--- MATERIAL SHOWN Enclosed Below ---

-- ==== Sys2Proof/Laws/Layout.lean ====
section
/-! SUPPORT. The laws of the layout function's parts: the row range of a selection, cutting, marking and padding. -/

namespace Sys2Proof.Machine

/-- The first row is the lowest set bit. -/
theorem startRow_eq {sel : BitVec 4} {b : Nat} (hb : sel.getLsbD b = true) (hl : ∀ j, j < b → sel.getLsbD j = false) :
    startRow sel = b ∧ b < 4 := by
  have h4 : b < 4 := by
    by_contra hc
    rw [BitVec.getLsbD_of_ge sel b (Nat.le_of_not_lt hc)] at hb
    cases hb
  refine ⟨?_, h4⟩
  have h0 := hl 0
  have h1 := hl 1
  have h2 := hl 2
  unfold startRow
  rcases b with _ | _ | _ | _ | b
  · simp_all
  · simp_all
  · simp_all
  · simp_all
  · omega

/-- The last row is the highest set bit. -/
theorem endRow_eq {sel : BitVec 4} {e : Nat} (he : sel.getLsbD e = true) (hh : ∀ j, e < j → sel.getLsbD j = false) :
    endRow sel = e ∧ e < 4 := by
  have h4 : e < 4 := by
    by_contra hc
    rw [BitVec.getLsbD_of_ge sel e (Nat.le_of_not_lt hc)] at he
    cases he
  refine ⟨?_, h4⟩
  have h1 := hh 1
  have h2 := hh 2
  have h3 := hh 3
  unfold endRow
  rcases e with _ | _ | _ | _ | e
  · simp_all
  · simp_all
  · simp_all
  · simp_all
  · omega

/-- A selection without a row from `n` on ends before it. -/
theorem endRow_lt {sel : BitVec 4} {n : Nat} (hs : sel ≠ 0) (h : ∀ j, n ≤ j → sel.getLsbD j = false) :
    endRow sel < n := by
  have key : ∀ sel : BitVec 4, sel ≠ 0 → sel.getLsbD (endRow sel) = true := by decide
  by_contra hc
  have h1 := h (endRow sel) (Nat.le_of_not_lt hc)
  rw [key sel hs] at h1
  cases h1

theorem startRow_add_rowCount : ∀ sel : BitVec 4, sel ≠ 0 → startRow sel + rowCount sel = endRow sel + 1 := by decide

theorem chunksOf_length_le (cols n : Nat) (text : List Byte) : (chunksOf cols n text).length ≤ n := by
  induction n generalizing text with
  | zero => simp [chunksOf]
  | succ n ih =>
    cases text with
    | nil => simp [chunksOf]
    | cons x text => simpa [chunksOf] using ih _

/-- The chunks joined are the text as far as it fits. -/
theorem chunksOf_flatten (cols n : Nat) (text : List Byte) : (chunksOf cols n text).flatten = text.take (n * cols) := by
  induction n generalizing text with
  | zero => simp [chunksOf]
  | succ n ih =>
    cases text with
    | nil => simp [chunksOf]
    | cons x text =>
      rw [chunksOf, List.flatten_cons, ih, Nat.succ_mul, Nat.add_comm, List.take_add]

/-- No chunk is longer than the row. -/
theorem chunksOf_fit (cols n : Nat) (text : List Byte) : ∀ c ∈ chunksOf cols n text, c.length ≤ cols := by
  induction n generalizing text with
  | zero => simp [chunksOf]
  | succ n ih =>
    cases text with
    | nil => simp [chunksOf]
    | cons x text =>
      intro c hc
      rw [chunksOf, List.mem_cons] at hc
      rcases hc with rfl | hc
      · simp
      · exact ih _ c hc

theorem padRow_length (cols : Nat) (c : List Byte) (h : c.length ≤ cols) : (padRow cols c).length = cols := by
  simp [padRow, h]

/-- Whatever the options, a selection's layout has no more chunks than rows. -/
theorem layout_length_le (text : List Byte) (sel : BitVec 4) (ell pad : Bool) (cols : Nat) (h : sel ≠ 0) :
    (layout text sel ell pad cols).length ≤ rowCount sel := by
  have hc := chunksOf_length_le cols (rowCount sel) text
  unfold layout
  by_cases ht : text = []
  · simp [ht]
  · rw [if_neg ht, if_neg h]
    simp only
    split
    · split
      · simpa [markOverflow] using hc
      · exact hc
    · split
      · simp [padRows]
        omega
      · exact hc

end Sys2Proof.Machine
end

--- End of Enclosed MATERIAL SHOWN ---

### DESCRIPTION OF THE TASK
Every entry must be quoted exactly as it appears above.

### WRITTEN ANSWER
-- ==== Sys2Proof/Laws/Layout.lean ====
section
/-! SUPPORT. The laws of the layout function's parts: the row range of a selection, cutting, marking and padding. -/

namespace Sys2Proof.Machine

/-- The first row is the lowest set bit. -/
theorem startRow_eq {sel : BitVec 4} {b : Nat} (hb : sel.getLsbD b = true) (hl : ∀ j, j < b → sel.getLsbD j = false) :
    startRow sel = b ∧ b < 4 := by
  have h4 : b < 4 := by
    by_contra hc
    rw [BitVec.getLsbD_of_ge sel b (Nat.le_of_not_lt hc)] at hb
    cases hb
  refine ⟨?_, h4⟩
  have h0 := hl 0
  have h1 := hl 1
  have h2 := hl 2
  unfold startRow
  rcases b with _ | _ | _ | _ | b
  · simp_all
  · simp_all
  · simp_all
  · simp_all
  · omega

/-- The last row is the highest set bit. -/
theorem endRow_eq {sel : BitVec 4} {e : Nat} (he : sel.getLsbD e = true) (hh : ∀ j, e < j → sel.getLsbD j = false) :
    endRow sel = e ∧ e < 4 := by
  have h4 : e < 4 := by
    by_contra hc
    rw [BitVec.getLsbD_of_ge sel e (Nat.le_of_not_lt hc)] at he
    cases he
  refine ⟨?_, h4⟩
  have h1 := hh 1
  have h2 := hh 2
  have h3 := hh 3
  unfold endRow
  rcases e with _ | _ | _ | _ | e
  · simp_all
  · simp_all
  · simp_all
  · simp_all
  · omega

/-- A selection without a row from `n` on ends before it. -/
theorem endRow_lt {sel : BitVec 4} {n : Nat} (hs : sel ≠ 0) (h : ∀ j, n ≤ j → sel.getLsbD j = false) :
    endRow sel < n := by
  have key : ∀ sel : BitVec 4, sel ≠ 0 → sel.getLsbD (endRow sel) = true := by decide
  by_contra hc
  have h1 := h (endRow sel) (Nat.le_of_not_lt hc)
  rw [key sel hs] at h1
  cases h1

theorem startRow_add_rowCount : ∀ sel : BitVec 4, sel ≠ 0 → startRow sel + rowCount sel = endRow sel + 1 := by decide

theorem chunksOf_length_le (cols n : Nat) (text : List Byte) : (chunksOf cols n text).length ≤ n := by
  induction n generalizing text with
  | zero => simp [chunksOf]
  | succ n ih =>
    cases text with
    | nil => simp [chunksOf]
    | cons x text => simpa [chunksOf] using ih _

/-- The chunks joined are the text as far as it fits. -/
theorem chunksOf_flatten (cols n : Nat) (text : List Byte) : (chunksOf cols n text).flatten = text.take (n * cols) := by
  induction n generalizing text with
  | zero => simp [chunksOf]
  | succ n ih =>
    cases text with
    | nil => simp [chunksOf]
    | cons x text =>
      rw [chunksOf, List.flatten_cons, ih, Nat.succ_mul, Nat.add_comm, List.take_add]

/-- No chunk is longer than the row. -/
theorem chunksOf_fit (cols n : Nat) (text : List Byte) : ∀ c ∈ chunksOf cols n text, c.length ≤ cols := by
  induction n generalizing text with
  | zero => simp [chunksOf]
  | succ n ih =>
    cases text with
    | nil => simp [chunksOf]
    | cons x text =>
      intro c hc
      rw [chunksOf, List.mem_cons] at hc
      rcases hc with rfl | hc
      · simp
      · exact ih _ c hc

theorem padRow_length (cols : Nat) (c : List Byte) (h : c.length ≤ cols) : (padRow cols c).length = cols := by
  simp [padRow, h]

/-- Whatever the options, a selection's layout has no more chunks than rows. -/
theorem layout_length_le (text : List Byte) (sel : BitVec 4) (ell pad : Bool) (cols : Nat) (h : sel ≠ 0) :
    (layout text sel ell pad cols).length ≤ rowCount sel := by
  have hc := chunksOf_length_le cols (rowCount sel) text
  unfold layout
  by_cases ht : text = []
  · simp [ht]
  · rw [if_neg ht, if_neg h]
    simp only
    split
    · split
      · simpa [markOverflow] using hc
      · exact hc
    · split
      · simp [padRows]
        omega
      · exact hc

end Sys2Proof.Machine
end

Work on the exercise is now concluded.